I still like the kids in Halloween. The bad girls were a little to fast for me, but Laurie Strode was perfect. Plain-pretty, if not beautiful. Smart, quiet, sensible, but not above indulging in the occasional joint.

Hell rained down upon the teenagers of Haddenfield, and Hell was never far from my life either. I left home at age sixteen, fleeing an abusive father. Terror was behind me and it was in front of me. I was in no way prepared to face adulthood.

I'm far from alone in that regard. Too many kids are raised in hostile situations. They get it at home, they get it in the neighborhood, and they get it in school. Bullies, sadistic authority figures, horror in the news. Is it any wonder so many kids love slasher movies? It's a way to face the dangers head on, safely, and process the feelings behind the fear. Plus they are a whole lot of fun. Cooler than sports, more exciting than arts and crafts, and a whole lot more rewarding than anything in classes.

Halloween shaped my life in innumerable ways. I've loved many, many horror movies before and since, but John Carpenter's masterpiece is the Gold Standard and all others fall short.

Subtlety. Mystery. Halloween is a very frightening movie, but so much is left to the imagination. That's why most of the sequels don't work. Michael is Laurie's brother? Get the fuck out of here. Too much explanation, too many convoluted storylines, only weaken the intrigue of Halloween.

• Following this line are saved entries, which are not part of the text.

-- ==== Sys2Proof/Laws/PerInstr.lean ====
section
/-! SUPPORT. Statements made about every command, one lemma each. `OpcodeByte`: the word of a command has the command's
opcode in bits 31:24 (spec/30_encoding.md rules R42 and R44). -/

namespace Sys2Proof.Laws.OpcodeByte

/-- The word of the command has the command's opcode in its opcode field. -/
def Statement (i : Instr) : Prop := opOf (encode i) = i.opcode

theorem rdcfg : Statement (.rdcfg) := opOf_pack ..
theorem rdflags : Statement (.rdflags) := opOf_pack ..
theorem wzero (rd : RegField) : Statement (.wzero rd) := opOf_pack ..
theorem wldl (rd : RegField) (imm : Immediate) : Statement (.wldl rd imm) := opOf_pack ..
theorem wstl (ra : RegField) (imm : Immediate) : Statement (.wstl ra imm) := opOf_pack ..
theorem wlen (ra : RegField) : Statement (.wlen ra) := opOf_pack ..
theorem waddl (rd : RegField) : Statement (.waddl rd) := opOf_pack ..
theorem wmull (rd : RegField) : Statement (.wmull rd) := opOf_pack ..
theorem wadd (rd ra rb : RegField) : Statement (.wadd rd ra rb) := opOf_pack ..
theorem wmul (rd ra rb : RegField) : Statement (.wmul rd ra rb) := opOf_pack ..
theorem wdacc (rd : RegField) : Statement (.wdacc rd) := opOf_pack ..
theorem wtodec (ra : RegField) : Statement (.wtodec ra) := opOf_pack ..
theorem dlen : Statement (.dlen) := opOf_pack ..
theorem dget (imm : Immediate) : Statement (.dget imm) := opOf_pack ..
theorem szero (rd : RegField) : Statement (.szero rd) := opOf_pack ..
theorem sldl (rd : RegField) (imm : Immediate) : Statement (.sldl rd imm) := opOf_pack ..
theorem sstl (ra : RegField) (imm : Immediate) : Statement (.sstl ra imm) := opOf_pack ..
theorem sinfo (ra : RegField) : Statement (.sinfo ra) := opOf_pack ..
theorem smov (rd ra : RegField) : Statement (.smov rd ra) := opOf_pack ..
theorem sneg (rd ra : RegField) : Statement (.sneg rd ra) := opOf_pack ..
theorem sabs (rd ra : RegField) : Statement (.sabs rd ra) := opOf_pack ..
theorem scmpm (ra rb : RegField) : Statement (.scmpm ra rb) := opOf_pack ..
theorem scmp (ra rb : RegField) : Statement (.scmp ra rb) := opOf_pack ..
theorem sadd (rd ra rb : RegField) : Statement (.sadd rd ra rb) := opOf_pack ..
theorem ssub (rd ra rb : RegField) : Statement (.ssub rd ra rb) := opOf_pack ..
theorem smul (rd ra rb : RegField) : Statement (.smul rd ra rb) := opOf_pack ..
theorem smuls (rd ra rb : RegField) : Statement (.smuls rd ra rb) := opOf_pack ..
theorem sshld (rd : RegField) (imm : Immediate) : Statement (.sshld rd imm) := opOf_pack ..
theorem sshrd (rd : RegField) (imm : Immediate) : Statement (.sshrd rd imm) := opOf_pack ..
theorem smuld (rd ra : RegField) : Statement (.smuld rd ra) := opOf_pack ..
theorem saddd (rd ra : RegField) : Statement (.saddd rd ra) := opOf_pack ..
theorem sdivp (rd ra : RegField) (imm : Immediate) : Statement (.sdivp rd ra imm) := opOf_pack ..
theorem sdivpr (rd ra rb : RegField) (imm : Immediate) : Statement (.sdivpr rd ra rb imm) := opOf_pack ..
theorem smodp (rd ra : RegField) (imm : Immediate) : Statement (.smodp rd ra imm) := opOf_pack ..
theorem smulp (rd ra : RegField) (imm : Immediate) : Statement (.smulp rd ra imm) := opOf_pack ..
theorem sdacc (rd : RegField) : Statement (.sdacc rd) := opOf_pack ..
theorem sfromd (rd : RegField) : Statement (.sfromd rd) := opOf_pack ..
theorem sfromf (rd : RegField) : Statement (.sfromf rd) := opOf_pack ..
theorem stod (ra : RegField) : Statement (.stod ra) := opOf_pack ..
theorem stof (ra : RegField) : Statement (.stof ra) := opOf_pack ..

end Sys2Proof.Laws.OpcodeByte
end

I've lived forty-five Halloweens since I first watched the movie. I have seen it countless times. From the walk-in theater where I first beheld its marvels, to the drive-ins, TV airings, cable, VHS, DVD, 4K, and now a Blu-ray Clara and I watched just last night. It's been five years since the last time I've seen Halloween. The movie still holds me in its spell, and it's still scary.

My heart surges at the kids partying. Laurie's would-be romantic interest, Ben Tramer, is out drinking with a friend. Oh, to be a teenager with a couple of six packs of illicit beer. Cruising along and burning a number and almost getting caught. I even swoon over a sleepover and a scary black and white thriller on television.

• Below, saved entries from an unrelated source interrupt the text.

-- ==== Sys2Proof/Laws/Signed.lean ====
section
/-! SUPPORT. The signed add and the signed compare of ScaledInt values by the integers they hold (spec/43_scaled_addsub.md
rule R87, spec/42_scaled_basic.md rules R82 and R84). -/

namespace Sys2Proof.Machine

theorem toInt_positive {a : ScaledValue} (h : a.sign = .positive) : a.toInt = a.mag := by
  rw [ScaledValue.toInt, h]

theorem toInt_negative {a : ScaledValue} (h : a.sign = .negative) : a.toInt = -a.mag := by
  rw [ScaledValue.toInt, h]

theorem toInt_natAbs (a : ScaledValue) : a.toInt.natAbs = a.mag := by
  rw [ScaledValue.toInt]; split <;> simp

/-- Flipping the sign negates the integer. -/
theorem toInt_flip (a : ScaledValue) : (⟨a.limbs, a.sign.flip⟩ : ScaledValue).toInt = -a.toInt := by
  obtain ⟨l, sg⟩ := a
  cases sg <;> simp [ScaledValue.toInt, Sign.flip, ScaledValue.mag]

theorem ofBit_of_neg {n : Int} (h : n < 0) : Sign.ofBit (decide (n < 0)) = .negative := by
  rw [decide_eq_true h]; rfl

theorem ofBit_of_nonneg {n : Int} (h : 0 ≤ n) : Sign.ofBit (decide (n < 0)) = .positive := by
  rw [decide_eq_false (by omega)]; rfl

/-- The signed add is exact, or overflows where the magnitude of the sum does not fit (R87). It needs no canonical
zero: the second operand of a subtraction may be a negative zero inside the dispatch (R89). -/
theorem signedAdd_spec {cap : Nat} {a b : ScaledValue} (ha : a.limbs.length ≤ cap) (hb : b.limbs.length ≤ cap)
    (hac : a.limbs.getLast? ≠ some 0) (hbc : b.limbs.getLast? ≠ some 0) :
    match signedAdd cap a b with
    | some (l, sg) => limbsVal l = (a.toInt + b.toInt).natAbs ∧ l.length ≤ cap ∧
        (limbsVal l ≠ 0 → sg = Sign.ofBit (decide (a.toInt + b.toInt < 0)))
    | none => 2 ^ (32 * cap) ≤ (a.toInt + b.toInt).natAbs := by
  have hadd := uAddMag_spec ha hb
  have hcmp := cmpMag_spec hac hbc
  have hA : a.toInt = if a.sign = .positive then (limbsVal a.limbs : Int) else -limbsVal a.limbs := by
    rw [ScaledValue.toInt]; cases a.sign <;> rfl
  have hB : b.toInt = if b.sign = .positive then (limbsVal b.limbs : Int) else -limbsVal b.limbs := by
    rw [ScaledValue.toInt]; cases b.sign <;> rfl
  generalize a.toInt = A at *
  generalize b.toInt = B at *
  rw [signedAdd]
  by_cases hs : a.sign = b.sign
  · rw [if_pos hs]
    rw [← hs] at hB
    cases hu : uAddMag cap a.limbs b.limbs with
    | none =>
      rw [hu] at hadd
      simp only [Option.map_none]
      split at hA <;> simp_all only [if_true, if_false] <;> omega
    | some r =>
      rw [hu] at hadd
      obtain ⟨hv, hl⟩ := hadd
      simp only [Option.map_some]
      cases hsa : a.sign <;> rw [hsa] at hA hB <;> simp only [reduceCtorEq, if_true, if_false] at hA hB <;>
        refine ⟨by omega, hl, fun h0 => ?_⟩
      · exact (ofBit_of_nonneg (by omega)).symm
      · exact (ofBit_of_neg (by omega)).symm
  · rw [if_neg hs]
    by_cases hlt : limbsVal a.limbs < limbsVal b.limbs
    · rw [if_pos (by rw [hcmp]; exact Nat.compare_eq_lt.mpr hlt)]
      obtain ⟨hv, hl⟩ := uSubMag_spec (x := b.limbs) (y := a.limbs) (by omega)
      cases hsa : a.sign <;> cases hsb : b.sign <;> rw [hsa] at hA hs <;> rw [hsb] at hB hs <;>
        simp only [reduceCtorEq, if_true, if_false, not_true_eq_false] at hA hB hs
      · exact ⟨by omega, by omega, fun h0 => (ofBit_of_neg (by omega)).symm⟩
      · exact ⟨by omega, by omega, fun h0 => (ofBit_of_nonneg (by omega)).symm⟩
    · rw [if_neg (by rw [hcmp]; intro h; exact hlt (Nat.compare_eq_lt.mp h))]
      obtain ⟨hv, hl⟩ := uSubMag_spec (x := a.limbs) (y := b.limbs) (by omega)
      cases hsa : a.sign <;> cases hsb : b.sign <;> rw [hsa] at hA hs <;> rw [hsb] at hB hs <;>
        simp only [reduceCtorEq, if_true, if_false, not_true_eq_false] at hA hB hs
      · exact ⟨by omega, by omega, fun h0 => (ofBit_of_nonneg (by omega)).symm⟩
      · exact ⟨by omega, by omega, fun h0 => (ofBit_of_neg (by omega)).symm⟩

/-- The signed compare is the comparison of the integers (R84), for operands with no negative zero (R21). -/
theorem cmpSigned_spec {cap : Nat} {a b : ScaledValue} (ha : ScaledCanonical cap a) (hb : ScaledCanonical cap b) :
    cmpSigned a b = compare a.toInt b.toInt := by
  have hab := cmpMag_spec ha.2.1 hb.2.1
  have hba := cmpMag_spec hb.2.1 ha.2.1
  have nz : ∀ {c : ScaledValue}, ScaledCanonical cap c → c.sign = .negative → 0 < limbsVal c.limbs := by
    intro c hc hn
    rcases Nat.eq_zero_or_pos (limbsVal c.limbs) with h0 | h0
    · have := hc.2.2 (eq_nil_of_limbsVal_eq_zero hc.2.1 h0)
      rw [this] at hn
      exact absurd hn (by decide)
    · exact h0
  have na := nz ha
  have nb := nz hb
  obtain ⟨la, sa⟩ := a
  obtain ⟨lb, sb⟩ := b
  simp only at hab hba na nb
  rw [cmpSigned]
  cases sa <;> cases sb <;> simp only [ScaledValue.toInt, ScaledValue.mag, ne_eq, not_true_eq_false, if_false, if_true,
    reduceCtorEq, not_false_eq_true]
  · rw [hab, Int.compare_eq_ite_lt, Nat.compare_eq_ite_lt]
    simp
  · have := nb rfl
    exact (Int.compare_eq_gt.mpr (by omega)).symm
  · have := na rfl
    exact (Int.compare_eq_lt.mpr (by omega)).symm
  · rw [hba, Int.compare_eq_ite_lt, Nat.compare_eq_ite_lt]
    simp

end Sys2Proof.Machine
end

I can only have one favorite movie. Nothing else comes close. Halloween changed the landscape of horror and it changed my life. Both of them for the better. Halloween helped me grow up and realize death was coming for us all. It also keeps the youth alive inside my heart.

The old theaters where I saw Halloween are gone. Movies now look like motion capture animation. Kids seem like an alien species. Just as we did to our stuffy, awful parents and teachers. The friends I originally watched it with are dead. Horror is no longer taboo. Halloween has been sequelized and requelized to death. The original movie still stands tall, the greatest horror movie ever made. I cannot imagine a world without it.